A suspected case of ROCM is characterized by clinical findings suggestive of mucormycosis and a paranasal CT scan that indicates a diagnosis of mucormycosis. A confirmed case is determined when clinical findings of mucormycosis are accompanied by a histopathological diagnosis obtained through an endoscopic biopsy. COVID-19-associated ROCM is defined as a suspected or confirmed case of ROCM meeting the aforementioned criteria, along with a positive reverse transcription polymerase chain reaction (RT-PCR) report for COVID-19 within the past six months from the onset of symptoms. COVID-19-associated non-ROCM sinusitis, on the other hand, is defined as a case of acute sinusitis confirmed based on clinical and CT evidence, with a positive RT-PCR report for COVID-19 within the past six months from the onset of symptoms, and with histopathology ruling out Mucor infection.
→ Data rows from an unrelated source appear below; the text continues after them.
-- ==== Sys2Proof/Machine/Store.lean ====
section
/-! DEFINITION. Sparse tables as plain data: lists of key and value pairs whose keys rise strictly.
The object store of the block and every sparse table of its engines are such lists. -/

namespace Sys2Proof.Machine

/-- The order of object addresses: index, then instance, then member (the order in which R99 takes locks). -/
def refLt (a b : Ref) : Bool :=
  decide (a.idx < b.idx) ||
    (a.idx == b.idx && (decide (a.inst < b.inst) || (a.inst == b.inst && decide (a.mem < b.mem))))

/-- The order of numbered entries. -/
def natLt (a b : Nat) : Bool := decide (a < b)

/-- The value listed under `k`. -/
def aget {κ α : Type} [DecidableEq κ] : List (κ × α) → κ → Option α
  | [], _ => none
  | (k', v) :: rest, k => if k' = k then some v else aget rest k

/-- List `v` under `k`, in place of an older value. -/
def aput {κ α : Type} [DecidableEq κ] (lt : κ → κ → Bool) : List (κ × α) → κ → α → List (κ × α)
  | [], k, v => [(k, v)]
  | (k', w) :: rest, k, v =>
    if k' = k then (k, v) :: rest
    else if lt k k' then (k, v) :: (k', w) :: rest
    else (k', w) :: aput lt rest k v

/-- List nothing under `k`. -/
def adel {κ α : Type} [DecidableEq κ] (l : List (κ × α)) (k : κ) : List (κ × α) :=
  l.filter fun e => decide (e.1 ≠ k)

/-- Strictly rising keys: the canonical form of a sparse table. -/
def ascending {κ α : Type} (lt : κ → κ → Bool) : List (κ × α) → Bool
  | [] => true
  | (k, _) :: rest => rest.all (fun e => lt k e.1) && ascending lt rest

/-- The object store: the words of the dictionary that differ from what an unlisted object reads as. -/
abbrev Store := List (Ref × Word)

/-- A sparse table of an engine, keyed by a number of the spec (a slot, a node index, a lane, ...). -/
abbrev Tbl (α : Type) := List (Nat × α)

/-- The entry of a sparse table, or the value an unlisted entry has. -/
def Tbl.at {α : Type} (t : Tbl α) (k : Nat) (d : α) : α := (aget t k).getD d

/-- Write an entry of a sparse table. -/
def Tbl.set {α : Type} (t : Tbl α) (k : Nat) (v : α) : Tbl α := aput natLt t k v

/-- Remove an entry of a sparse table. -/
def Tbl.clear {α : Type} (t : Tbl α) (k : Nat) : Tbl α := adel t k

end Sys2Proof.Machine
end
Subjects were enrolled in either the mucormycosis group or the non-mucormycosis group based on the histopathological report of the nasal biopsy specimen obtained during sinus surgery during their in-patient stay.
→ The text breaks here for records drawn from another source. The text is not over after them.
/-! ## Starts (R117, R121, R557) -/

/-- The receiver of the port stops, if it has not. -/
def receiverStops (p : Nat) : Act := .read fun s => onlyIf (s.receiving p) (setPort p fun x => { x with downFrom := s.devTime })

/-- The lines that a port shares come under configuration when it first leaves DISABLED after a reset of its tile (R557). -/
def takeLines (p : Nat) : Act := .read fun s => onlyIf (!(s.port p).taken) (setRadio fun g => { g with
  trsw := match s.blankGroup p with
    | some b => b :: g.trsw.filter (· ≠ b)
    | none => g.trsw,
  coex := p / 6 :: g.coex.filter (· ≠ p / 6) })

/-- The port enters STARTING: its frames end, its lanes become UNBOUND. DESIGN CHOICE: log 159. -/
def startPort (p : Nat) : Act := acts [
  receiverStops p, wr (R.P_STATE p) 1, wr (R.AGC_STATE p) 0, takeLines p,
  setPort p fun x => { x with startWait := false, taken := true },
  stopLanes p, note (.portDown p)]

/-- The port leaves for DISABLED (Table PORT-5): a calibration is broken off, and TS_FREQ and its age keep those of the last that ended.
DESIGN CHOICE: log 198. -/
def disablePort (p : Nat) : Act := .read fun s => acts [
  receiverStops p, wr (R.P_STATE p) 0, wr (R.AGC_STATE p) 0, wr (R.P_LOCK_CAUSE p) 0,
  onlyIf (s.rd (R.TS_STATE p) == 1 || s.rd (R.TS_STATE p) == 2) (wr (R.TS_STATE p) 0),
  endPending p 9,
  forAll (s.port p).held fun r => endReq r 9,
  setPort p fun x => { x with held := [], startWait := false, antTx := false },
  stopLanes p, note (.portDown p)]

/-- A cause of R117 starts an enabled port, or waits until its transmitter is IDLE. DEDUCED: log 158. -/
def wantStart (p : Nat) : Act := .read fun s =>
  let st := s.rd (R.P_STATE p)
  if s.rd (R.P_ENABLE p) = 0 then .skip
  else if st = 3 ∨ st = 4 ∨ st = 5 then setPort p fun x => { x with startWait := true }
  else startPort p

/-! ## Retunes (R122, R123, R211) -/

/-- R123: a retune to `f` calibrates. -/
def State.needsCal (s : State) (p f : Nat) : Bool :=
  f != s.rd (R.TS_FREQ p) ||
    match (s.port p).lastCal with
    | some u => decide (s.rd (R.TS_RECAL_AGE p) * 1000000 < s.now - u)
    | none => true

/-- The synthesiser begins to calibrate. -/
def beginCal (p f : Nat) : Act := .read fun s => acts [
  wr (R.P_STATE p) 3, wr (R.TS_STATE p) 1, inc (R.CAL_COUNT p),
  setPort p fun x => { x with calFreq := f, calFrom := s.now }]

/-- R211: a request at a port that reaches ARMED now is sent at T0' or ends LATE. -/
def armReq (p : Nat) (r : TxReq) : Act := .read fun s =>
  let d := max r.t0 (s.devTime + (s.feOf r).lead * uNs) - r.t0
  if d ≤ 50000 * uNs ∧ r.t1 + d ≤ r.limit then
    acts [wr (R.P_STATE p) 4,
      setPort p fun x => { x with req := some { r with t0 := r.t0 + d, t1 := r.t1 + d }, granted := false, cuts := [] }]
  else acts [wr (R.P_STATE p) 2, setPort p fun x => { x with req := none }, endReq r stLate]

/-- An IDLE port takes a request: it calibrates, or arms at once (Table PORT-5). -/
def judge (p : Nat) (r0 : TxReq) : Act := .read fun s =>
  let r := { r0 with fe := some (s.frontEnd p) }
  if s.muted p then endReq r 7
  else if s.needsCal p r.freq then acts [setPort p fun x => { x with req := some r }, beginCal p r.freq]
  else armReq p r

/-- Held requests are judged in order while the port is IDLE. -/
def judgeHeld (p : Nat) : List TxReq → Act
  | [] => .skip
  | r :: rest => .seq
    (.read fun s => if s.rd (R.P_STATE p) = 2 then
      acts [setPort p fun x => { x with held := x.held.drop 1 }, judge p r] else .skip)
    (judgeHeld p rest)

/-- The transmitter has become IDLE: a waiting start begins, else held retunes are judged. -/
def idleNow (p : Nat) : Act := .read fun s =>
  if (s.port p).startWait then startPort p else judgeHeld p (s.port p).held

/-- A timed retune with its request reaches the port (Table PORT-5). -/
def retune (r : TxReq) : Act := .read fun s =>
  let p := r.port
  let st := s.rd (R.P_STATE p)
  if s.rd (R.BL_STATE (1 + p / 6)) ≠ 0 then endReq r 7
  else if st = 6 then endReq r 8
  else if st = 0 then endReq r 9
  else if s.muted p ∧ (st = 2 ∨ st = 3) then endReq r 7
  else if st = 2 ∧ ¬ (s.port p).startWait then judge p r
  else setPort p fun x => { x with held := x.held ++ [r] }

/-- A number for a new request. -/
def takeReq (k : Nat → Act) : Act := .read fun s =>
  .seq (setRadio fun g => { g with nextReq := g.nextReq + 1 }) (k s.eng.radio.nextReq)

/-- The request `id` of port `p` is withdrawn with a not-keyed status before the port is KEYED. -/
def cancelReq (p id st : Nat) : Act := .read fun s =>
  let x := s.port p
  match x.req with
  | some r =>
    if r.id = id then
      if s.rd (R.P_STATE p) = 4 then acts [wr (R.P_STATE p) 2, endPending p st, idleNow p]
      else if s.rd (R.P_STATE p) = 3 then endPending p st else .skip
    else acts [forAll (x.held.filter fun h => h.id == id) fun h => endReq h st,
      setPort p fun y => { y with held := y.held.filter fun h => h.id != id }]
  | none => acts [forAll (x.held.filter fun h => h.id == id) fun h => endReq h st,
      setPort p fun y => { y with held := y.held.filter fun h => h.id != id }]

/-! ## Commands of the port -/

/-- P_ENABLE (R117, Table PORT-5); the object already holds the new value, which `moved` says it took just now. A port that is still
KEYED when P_ENABLE becomes 1 again starts once its transmitter is IDLE. -/
def portEnable (p : Nat) (moved : Bool) : Act := .read fun s =>
  let st := s.rd (R.P_STATE p)
  if s.rd (R.P_ENABLE p) = 1 then acts [onlyIf (st == 0) (startPort p),
    onlyIf (moved && st == 5) (setPort p fun x => { x with startWait := true })]
  else onlyIf (st != 0 && st != 5) (disablePort p)

/-- RX_SYNTH_UNLOCK (R118). -/
def rxUnlock (p : Nat) : Act := .read fun s =>
  if s.rd (R.P_STATE p) = 0 then .skip
  else acts [inc (R.RX_UNLOCK p), raise 0x040B p p, wantStart p]

/-- The gain at which the AGC settles for an input of `pow` quarter dBm at the RFRX ball: the step of 1 dB that brings the RMS level
nearest to AGC_TARGET, the level being the input plus g + 10 (R133, R559). -/
def State.agcGain (s : State) (p : Nat) (pow : Int) : Nat :=
  if s.rd (R.AGC_MODE p) = 1 then s.rd (R.AGC_FIXED p)
  else (min 72 (max 0 ((s.rdi (R.AGC_TARGET p) - pow - 40 + 2) / 4))).toNat

/-- The AGC follows the input (R133). -/
def agcTracks (p : Nat) (pow : Int) : Act := .read fun s =>
  onlyIf (s.rd (R.AGC_STATE p) == 1) (wr (R.AGC_GAIN p) (s.agcGain p pow))

/-- AGC_MODE or AGC_FIXED has been written: in FIXED the gain is AGC_FIXED at once (R133), while BLANKED after it (R128).
DESIGN CHOICE: log 199. -/
def agcApplied (p : Nat) : Act := .read fun s =>
  onlyIf (s.receiving p && s.rd (R.AGC_STATE p) != 4 && s.rd (R.AGC_MODE p) == 1) (wr (R.AGC_GAIN p) (s.rd (R.AGC_FIXED p)))

/-- PORT_STARTED (R117): the AGC has settled for an input of `pow` quarter dBm. A transmitter that was LOCKED stays so (R122). -/
def portStarted (p : Nat) (pow : Int) : Act := .read fun s =>
  if s.rd (R.P_STATE p) ≠ 1 then .skip
  else acts [
    wr (R.P_STATE p) (if s.rd (R.P_LOCK_CAUSE p) = 0 then 2 else 6),
    wr (R.AGC_STATE p) (if s.blanked p then 4 else 1),
    wr (R.AGC_GAIN p) (s.agcGain p pow),
    setPort p fun x => { x with upFrom := s.devTime },
    startLanes p, note (.portUp p),
    if s.rd (R.P_LOCK_CAUSE p) = 0 then idleNow p
    else acts [forAll (s.port p).held fun r => endReq r 8, setPort p fun x => { x with held := [] }]]

/-- TS_CALIBRATION_DONE (R123, R124): the synthesiser has locked and settles, or has settled and is READY. -/
def calDone (p : Nat) (settled : Bool) : Act := .read fun s =>
  if s.rd (R.P_STATE p) ≠ 3 then .skip
  else if ¬ settled then onlyIf (s.rd (R.TS_STATE p) == 1) (wr (R.TS_STATE p) 2)
  else if s.rd (R.TS_STATE p) ≠ 2 then .skip
  else acts [
    wr (R.TS_STATE p) 3, wr (R.TS_FREQ p) (s.port p).calFreq, wr (R.TS_LAST_CAL p) (s.now - (s.port p).calFrom),
    wr (R.TS_FAIL_RUN p) 0, setPort p fun x => { x with lastCal := some s.now },
    match (s.port p).req with
    | some r => armReq p r
    | none => wr (R.P_STATE p) 2,
    .read fun s => onlyIf (s.rd (R.P_STATE p) == 2) (idleNow p)]

/-- TS_CALIBRATION_FAIL (R124): no lock at 40 µs; three failures in a row lock the transmitter. -/
def calFail (p : Nat) : Act := .read fun s =>
  if s.rd (R.P_STATE p) ≠ 3 ∨ s.rd (R.TS_STATE p) ≠ 1 ∨ s.now < (s.port p).calFrom + 40000 then .skip
  else acts [
    inc (R.CAL_FAIL p), wr (R.TS_FAIL_RUN p) (min 3 (s.rd (R.TS_FAIL_RUN p) + 1)),
    raise 0x0406 p (p + (s.port p).calFreq / 1000 * 2 ^ 32),
    wr (R.TS_STATE p) 0, wr (R.P_STATE p) 2, setPort p fun x => { x with lastCal := none },
    endPending p 6,
    .read fun s => if 3 ≤ s.rd (R.TS_FAIL_RUN p) then
        acts [wr (R.P_STATE p) 6, wr (R.P_LOCK_CAUSE p) 2, wr (R.TS_STATE p) 4, raise 0x0407 p p,
          forAll (s.port p).held fun r => endReq r 8, setPort p fun x => { x with held := [] },
          onlyIf (s.port p).startWait (startPort p)]
      else idleNow p]

/-- A request ends without a grant before its first symbol (R137). -/
def deny (p : Nat) : Act := acts [inc (R.CX_DENIED (p / 6)), raise 0x0405 p (p + p / 6 * 256)]

/-- The level of the grant as the tile sees it: the ball's level after polarity once it has held for 100 ns, the one seen before until
then (R137). -/
def State.grantSeen (s : State) (tile : Nat) (ball : Bool) (heldNs : Nat) : Bool :=
  if heldNs < 100 then s.rd (R.CX_GNT tile) == 1 else ball != bit? (s.rd (R.CX_POL tile)) 3

/-- COEX_GRANT_SAMPLE (Table PORT-7 step 2): at the sampling instant of the port, COEX_GNT has held its level for `heldNs` ns. -/
def grantSample (p : Nat) (ball : Bool) (heldNs : Nat) : Act := .read fun s =>
  let level := s.grantSeen (p / 6) ball heldNs
  acts [wr (R.CX_GNT (p / 6)) (b2n level),
    match (s.port p).req with
    | none => .skip
    | some r =>
      let f := s.feOf r
      if s.rd (R.P_STATE p) = 4 ∧ f.coex ∧ r.t0 ≤ s.devTime + max f.cxDeadline f.antLead * uNs then
        if level then setPort p fun x => { x with granted := true }
        else acts [wr (R.P_STATE p) 2, deny p, endPending p 5, idleNow p]
      else .skip]

/-! ## The transmit FIR (R129) -/

/-- The sum of the taps over the samples, the newest of which meets tap 0. -/
def firSum (taps newest : List Int) : Int := (taps.zipWith (· * ·) newest).foldl (· + ·) 0

/-- The numbers of the I and Q samples whose sums exceed the DAC range, which is the same on either side of 0; `seen` holds the samples
before, newest first. DESIGN CHOICE: log 200. -/
def firSaturates (taps : List Int) (k : Nat) (seenI seenQ : List Int) : List (Int × Int) → List Nat
  | [] => []
  | x :: rest =>
    let i := (x.1 :: seenI).take 64
    let q := (x.2 :: seenQ).take 64
    let ovr (l : List Int) : Bool := decide (131072 * Config.dacRange < (firSum taps l).natAbs)
    (if ovr i || ovr q then [k] else []) ++ firSaturates taps (k + 1) i q rest

/-- The period of a transmit sample in ns (Table PORT-1). -/
def FrontEnd.txSampleNs (f : FrontEnd) : Nat := if f.band = 1 then 40 else 100

/-- The mask of a port as its breakpoints in use: offset in kHz and limit in quarter dB (R132). -/
def State.maskPoints (s : State) (p : Nat) : List (Nat × Int) :=
  let pts := (List.range 32).map fun b => s.rd (R.MK_POINT p b)
  let rec rising (prev : Nat) : List Nat → List (Nat × Int)
    | [] => []
    | w :: rest =>
      if bit? w 63 ∧ prev < fld w 55 32 then (fld w 55 32, sgn 16 (fld w 15 0)) :: rising (fld w 55 32) rest else []
  rising 0 pts

/-- What a frame keyed now completes under (R130, R102). -/
def State.keyedNow (s : State) (p : Nat) (r : TxReq) (samples : List (Int × Int)) : KeyedSt :=
  let taps := (List.range 64).map fun k => s.rdi (R.FIR_TAP p k)
  let from_ := r.t0 - (s.feOf r).ramp * uNs
  { mask := s.maskPoints p
    maskOn := s.rd (R.MK_EN p) == 1
    maskLock := s.rd (R.MK_ACTION p) == 1
    taps := taps
    power := s.rdi (R.P_TX_POWER p)
    sats := (firSaturates taps 0 [] [] samples).map fun k => from_ + k * (s.feOf r).txSampleNs * uNs
    satSeen := false
    step := 0
    blanks := [] }

/-- The clear-channel assessment of a request waits for a detector or still measures (R163). -/
def State.assessing (s : State) (id : Nat) : Bool := (s.eng.lane.edWait ++ s.eng.lane.edBusy).any fun e => e.req == id

/-- A detector measures for the request no more. -/
def dropAssessment (id : Nat) : Act := setLaneEng fun g => { g with
  edWait := g.edWait.filter fun e => e.req != id
  edBusy := g.edBusy.filter fun e => e.req != id }

/-- A command of a tile comes within one period of QCLK, 5 ns, of the device time it carries (R12). DEDUCED: log 53. -/
def State.onTime (s : State) (u : Nat) : Bool := decide (u ≤ s.devTime + 5 * uNs) && decide (s.devTime ≤ u + 5 * uNs)

/-- KEYING_START (Table PORT-7 step 3, R12, R129, R130): from ARMED alone, at T0 − ant_lead; `samples` are the samples of the modulated
frame from the start of its ramp up. A request whose assessment is not ready finds its channel busy (R163, R259).
DEDUCED: log 53. -/
def keyingStart (p : Nat) (samples : List (Int × Int)) : Act := .read fun s =>
  match (s.port p).req with
  | none => .skip
  | some r =>
    let f := s.feOf r
    if s.rd (R.P_STATE p) = 4 ∧ s.onTime (r.t0 - f.antLead * uNs) ∧ (¬ f.coex ∨ (s.port p).granted) then
      if s.assessing r.id then acts [dropAssessment r.id, wr (R.P_STATE p) 2, endPending p 10, idleNow p]
      else acts [wr (R.P_STATE p) 5,
        setPort p fun x => { x with cuts := [], antTx := true, keyed := s.keyedNow p r samples },
        note (.keyed r)]
    else .skip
The inclusion criteria for the COVID-19-associated mucormycosis group were as follows: (1) positive RT-PCR report for COVID-19 within the past six months from the onset of sinusitis symptoms, (2) confirmation of sinusitis through CT of the paranasal sinuses, and (3) confirmation of mucormycosis through a histopathology report of nasal tissue. The exclusion criterion for the COVID-19-associated mucormycosis group was the presence of a histopathology report ruling out mucormycosis in nasal tissue.
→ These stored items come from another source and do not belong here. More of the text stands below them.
/-! ## K_ROLL (R326) -/

/-- A commit that writes K_ROLL of a slot that is not ACTIVE_STAGED. -/
def rollFault (s0 : State) (refs : List Ref) : Option Ref :=
  refs.find? fun r => r.idx == 0x4000 && r.mem == 5 && s0.rd (R.K_STATE r.inst) != 2

/-- K_ROLL 1 applied: the staged value is accepted for receive. -/
def rollApplied (k : Nat) : Act := .read fun s =>
  onlyIf (s.rd (R.K_ROLL k) == 1 && s.rd (R.K_STATE k) == 2) (wr (R.K_STATE k) 3)

/-- A received frame authenticated under the staged value (Table KEYS-4). -/
def rollVerified (k node asn : Nat) : Act := .read fun s =>
  onlyIf (s.rd (R.K_STATE k) == 3) (acts [wr (R.K_STATE k) 4,
    setKeys fun e => { e with slots := e.slots.set k { s.kslot k with promAsn := asn } },
    raise 0x0C04 k (k + node * 2 ^ 18)])

/-- KEY_PROMOTE (Table KEYS-4): the promotion is due once a timeslot whose ASN is a multiple of TS_REF_LEN has started. -/
def keyPromote (k asn refLen : Nat) : Act := .read fun s =>
  onlyIf (s.rd (R.K_STATE k) == 4 && decide ((s.kslot k).promAsn / refLen < asn / refLen)) (promoteKey k)

/-! ## Link security (R330 to R333, Table KEYS-6) -/

/-- The CCM* nonce of a frame counter: source EUI-64, counter, level. -/
def nonceFc (eui fc level : Nat) : List Nat := beOctets 8 eui ++ beOctets 4 fc ++ [level]

/-- The MIC octets of a security level. -/
def micLen (level : Nat) : Nat := [0, 4, 8, 16, 0, 4, 8, 16].getD level 0

/-- A payload protected at a level: levels 5 to 7 encrypt, levels 1 to 3 authenticate only. -/
def protect (key nonce auth body : List Nat) (level : Nat) : List Nat :=
  if 4 ≤ level then Config.ccmSeal key nonce auth body (micLen level)
  else body ++ Config.ccmSeal key nonce (auth ++ body) [] (micLen level)

/-- The network value that sends, with its slot, when one is ACTIVE (R331). -/
def State.netSlot (s : State) : Option Nat :=
  let k := s.rd R.LS_NET_SLOT
  if k < 4096 ∧ s.keyHeld k ∧ kType (s.rd (R.K_ATTR k)) = 3 then some k else none

/-- The values that serve an operation under a key index: the active one, and a rolling one (R315, R326). -/
def State.netValues (s : State) (op index : Nat) : List (Bool × List Nat) :=
  match s.netSlot with
  | none => []
  | some k =>
    let sl := s.kslot k
    (if kIndex (s.rd (R.K_ATTR k)) = index ∧ bit? (s.rd (R.K_ATTR k)) op then [(false, sl.val)] else []) ++
      (if 3 ≤ s.rd (R.K_STATE k) ∧ kIndex sl.attr = index ∧ bit? sl.attr op then [(true, sl.staged)] else [])

/-- K_FC of a network slot takes another value; event 0x0C07 tells that it has come to 0xFFFF_0000 (R333). -/
def setNetFc (k v : Nat) : Act := .read fun s => acts [wr (R.K_FC k) v,
  onlyIf (decide (s.rd (R.K_FC k) < 0xFFFF0000) && decide (0xFFFF0000 ≤ v)) (raise 0x0C07 k k)]

/-- A broadcast frame or an EB takes K_FC of the network slot, or is withheld (R331, R333). -/
def takeNetFc (go : Nat → Nat → List Nat → Act) (withheld : Act) : Act := .read fun s =>
  let no := acts [inc R.LS_NO_NETKEY, withheld]
  match s.netSlot with
  | none => no
  | some k =>
    let fc := s.rd (R.K_FC k)
    if 0xFFFFFFFF ≤ fc then no
    else withKey k opProtect (fun v => acts [
        setNetFc k (fc + 1), quickJob 1,
        go k fc v]) no

/-- A node's effective outgoing counter (R334). -/
def State.outFc (s : State) (n : Nat) : Nat :=
  let lag := (s.rd R.FC_EPOCH + 256 - s.eng.keys.leap.at n 0) % 256
  min 0xFFFFFFFF (fld (s.rd (R.NT_FC n)) 63 32 + lag * 2 ^ 24)

def setLeap (n : Nat) : Act := .read fun s =>
  setKeys fun e => { e with leap := if s.rd R.FC_EPOCH = 0 then e.leap.clear n else e.leap.set n (s.rd R.FC_EPOCH) }

/-- The effective counter is written back (R334). -/
def leapNode (n : Nat) : Act := .read fun s => acts [wrFld (R.NT_FC n) 63 32 (s.outFc n), setLeap n]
For the COVID-19-associated non-mucormycosis group, the inclusion criteria were as follows: (1) positive RT-PCR report for COVID-19 within the past six months from the onset of sinusitis symptoms, (2) confirmation of sinusitis through CT of the paranasal sinuses, and (3) mucormycosis ruled out through a histopathology report of nasal tissue. The exclusion criterion for the COVID-19-associated non-mucormycosis group was the presence of a histopathology report confirming mucormycosis in nasal tissue.

We examined the medical records of individuals belonging to the two groups to analyze the pattern of nose and sinus involvement. The extent of nose and sinus involvement was assessed in both groups and compared using appropriate statistical methods. Patient characteristics were summarized in terms of frequencies. The various patterns of radiological imaging findings, such as sinus opacification, sinonasal bony wall erosion, air-fluid level, and non-enhancement, were also summarized in terms of frequencies and percentages, accompanied by a 95% confidence interval. The association between specific imaging findings in confirmed ROCM and non-ROCM cases was presented as relative risk with a 95% confidence interval. Statistical tests, including t-test, chi-square test, and non-parametric tests, were employed during the analysis.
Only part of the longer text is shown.